Через несколько лет после смерти своего отца Гилдеа, живя жизнью значительного наслаждения между удовольствиями стран и столиц Европы, начал осознавать, что, в конце концов, его талисман не был всемогущим: он не мог уложить, он мог только отдалить, того древнего призрака, с которым он теперь впервые научился сталкиваться, если не бояться, — Пресыщение. В этот момент, однако, Фортуна, чьим ребенком он казался, пришла на помощь: он влюбился. Лучшее определение любви — это, возможно, забота о ком-то другом больше, чем о себе, и (страстные добавили бы) чем о чем-либо. Гилдеа, таким образом, действительно влюбился; но так как его забота о себе или о чем-либо не была очень велика, нельзя сказать, что он влюбился глубоко. Но Фортуна, дав ему заклинание, с помощью которого можно было еще раз отдалить древнего призрака, теперь покинула его. Леди, которую он любил, не любила его в ответ: ее дружбу — а дружба от такой сладкой и страстной натуры, как ее, была несколько интенсивного характера, причастного больше к теплому солнечному свету, чем к ясному лунному свету — ее дружбу она охотно отдала ему, но ее любовь была, безвозвратно, отдана кому-то другому. В день, когда он впервые осознал это, Гилдеа, который надеялся на иное, покинул Англию на своей маленькой яхте «Petrel», в одиночестве. Он намеревался посетить восток с ней, возвращаясь через Неаполь, Рим и Париж, с многими сладкими годами, кочевыми или иными, в сияющем будущем. Теперь ему было совершенно все равно, куда он едет: впервые в жизни он узнал, что значит чувствовать себя несчастным. Потеря этой женщины была потерей от самого себя. Он чувствовал пустоту в своей душе, в своем будущем. «И все же, — имел он обыкновение говорить себе, — она не была «той двойной душой, которая делила мою собственную пополам»: мы не стали бы идеальными любовниками, страстными, глубокими, постоянными! Тем не менее, я — или был — тоскую по ней. Она самая красивая душа, которую я видел до сих пор, или, вероятно, когда-либо увижу. Кто не пошел бы сразу и не продал все, что имел, чтобы обладать ею? — и охотно рискнул бы остальным!»
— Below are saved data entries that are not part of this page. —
theorem keeps_execKeyUpdate {s t : State} (h : Keeps s t) : ∀ a1, KeepsN s (@execKeyUpdate a1 t) := by
  intro a1
  unfold execKeyUpdate
  repeat' first
    | with_reducible assumption | with_reducible refine keeps_ite ?_ (fun _ => ?_) | with_reducible refine keepsN_next ?_
    | with_reducible refine keeps_spdmRefuse ?_ _ _ | with_reducible refine keeps_spdmAnswer ?_ _ _ _ | with_reducible refine keeps_onSess ?_ _ _
    | with_reducible refine keeps_inSession ?_ _ _ (fun _ _ _ => ?_) | with_reducible refine keeps_spdm ?_ _ _ _ _ (fun _ _ => ?_) | split
    | dsimp only

theorem keeps_execNegotiateAlgorithms {s t : State} (h : Keeps s t) : ∀ a1, KeepsN s (@execNegotiateAlgorithms a1 t) := by
  intro a1
  unfold execNegotiateAlgorithms
  repeat' first
    | with_reducible assumption | with_reducible refine keeps_ite ?_ (fun _ => ?_) | with_reducible refine keepsN_next ?_
    | with_reducible refine keeps_spdmRefuse ?_ _ _ | with_reducible refine keeps_onConn ?_ _ _ | with_reducible refine keeps_spdmAnswer ?_ _ _ _
    | with_reducible refine keeps_spdm ?_ _ _ _ _ (fun _ _ => ?_) | split | dsimp only

theorem keeps_execRelayBind {s t : State} (h : Keeps s t) : ∀ a b c d, KeepsN s (execRelayBind a b c d t) := by
  intro a b c d
  unfold execRelayBind
  refine keepsN_next (keeps_command h _ _ _ _ (fun u c k => ?_))
  split
  · rename_i v e
    exact keeps_answer (keeps_relayBind k _ _ _ v e) _ _ _
  · exact keeps_answer k _ _ _

theorem keeps_execRespondIfReady {s t : State} (h : Keeps s t) : ∀ a1, KeepsN s (@execRespondIfReady a1 t) := by
  intro a1
  unfold execRespondIfReady
  repeat' first
    | with_reducible assumption | with_reducible refine keeps_ite ?_ (fun _ => ?_) | with_reducible refine keepsN_next ?_
    | with_reducible refine keeps_spdmRefuse ?_ _ _ | with_reducible refine keeps_onConn ?_ _ _ | with_reducible refine keeps_spdmOut ?_ _ _ _
    | with_reducible refine keeps_spdm ?_ _ _ _ _ (fun _ _ => ?_) | split | dsimp only

theorem keeps_execSignComplete {s t : State} (h : Keeps s t) : KeepsN s (@execSignComplete t) := by
  unfold execSignComplete
  repeat' first
    | with_reducible assumption | with_reducible refine keepsN_next ?_ | with_reducible refine keeps_signComplete ?_

theorem keeps_execSpdmMsg {s t : State} (h : Keeps s t) : ∀ a1 a2 a3, KeepsN s (@execSpdmMsg a1 a2 a3 t) := by
  intro a1 a2 a3
  unfold execSpdmMsg
  repeat' first
    | with_reducible assumption | with_reducible refine keepsN_next ?_ | with_reducible refine keeps_spdmMsg ?_ _ _ _
    | with_reducible refine keeps_command ?_ _ _ _ _ (fun _ _ _ => ?_)

theorem keeps_execSpdmUnsupportedRequest {s t : State} (h : Keeps s t) : ∀ a1, KeepsN s (@execSpdmUnsupportedRequest a1 t) := by
  intro a1
  unfold execSpdmUnsupportedRequest
  repeat' first
    | with_reducible assumption | with_reducible refine keepsN_next ?_ | with_reducible refine keeps_spdmRefuse ?_ _ _
    | with_reducible refine keeps_spdm ?_ _ _ _ _ (fun _ _ => ?_)

theorem keeps_execStandingRecordRegen {s t : State} (h : Keeps s t) : ∀ a1, KeepsN s (@execStandingRecordRegen a1 t) := by
  intro a1
  unfold execStandingRecordRegen
  repeat' first
    | with_reducible assumption | with_reducible refine keepsN_next ?_ | with_reducible refine keeps_standingRegen ?_ _

end Sys2Proof.Laws
end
Сильный шторм застал «Petrel», когда она была примерно на полпути вниз по Бискайскому заливу, и погнал ее мимо Гибралтара. Когда Гилдеа осознал это, и его шкипер спросил, должны ли они повернуть назад, он хранил молчание на мгновение. Затем, подняв глаза с забавной улыбкой, сказал:

«Нет, Барри. Мы пойдем прямо на Мадейру за провизией — оттуда на остров Святой Елены, а затем обогнем Мыс и возьмем курс на Австралию».

Гилдеа не был в Австралии: это было одно из немногих мест в мире, в которых он не был. Он мог бы, подумал он теперь, так же хорошо поехать туда, как и куда-либо еще. Несколько вещей в Австралии интересовали его, и этого было достаточно, чтобы заставить его, в его нынешнем состоянии, захотеть поехать.

Одним ярким, дождливым ноябрьским днем, таким образом, «Petrel» прошла через Порт-Филлип-Хедс: была проведена лоцманом вверх по гавани к пирсу Порт-Мельбурна, и Гилдеа высадился. Он знал одного человека в Мельбурне, и только одного, Чарльза Мэддока. Мэддок, и его отец до него, были друзьями семьи Гилдеа. Мэддок был на пятнадцать лет старше Гилдеа, которого он хорошо знал мальчиком в Катаринасбери, сам он в то время был в разгаре своей блестящей академической карьеры в Кембридже. Почти сразу после своего рукоположения Мэддок приехал на высокую церковную должность в Австралию. Это было желанием его жизни работать в одной из тихоокеанских колоний, и теперь его желание было исполнено. Назначение такого молодого человека на пост, который он занимал сначала, вызвало небольшое роптание как дома, так и в колонии, так как было известно, что он обладает высочайшим влиянием; но роптание вскоре перешло в приятное приветствие и теперь разрослось в регулярный хор аплодисментов от друзей, врагов и безразличных одинаково. Мэддок обладал большим обаянием манер: он был более или менее утонченным ученым, однако не был лишен той духовной крепости, которая так много делает для создания того, что называется личностью. Не будет преувеличением сказать, что он был самым популярным человеком в колонии. Общество восхищалось джентльменом: внешний мир — человеком, и оба были правы, ибо (вот в чем был секрет!) он сочувствовал обоим.

Гилдеа по прибытии поселился в отеле, пока не нашел комнаты, которые ему понравились, и начал, по своему обыкновению, осматривать город и его жителей. Он ходил повсюду и видел все, счастливый обнаружить, что его curiositas не была, в конце концов, мертва в нем. Удовольствие, в смысле жизни, в Мельбурне — это только то, что Теннисон говорит об удовольствии Лондона, «грубый грязевой мед», и не имело большого влечения к тому, кто прошел через лучшие образцы этого в Лондоне, Париже, Нью-Йорке и Вене. Гилдеа, однако, если он не проходил через это здесь, смешивался с этим как забавный полузритель-полуактер, ища его значение в отношении этой зарождающейся цивилизации, которая интересовала его как раз в настоящее время. Он сошелся с Сиднеем Медвином, сыном скваттера и бывшим студентом Кембриджа, которого он знал по репутации как межвузовского бегуна и потенциального повесу, и они провели несколько приятных дней вместе. Отец Медвина хотел, чтобы он занялся станционной работой, но Медвин, попробовав «грубого грязевого меда» Лондона, Парижа и континента в целом, был упрямо полон решимости не делать ничего подобного.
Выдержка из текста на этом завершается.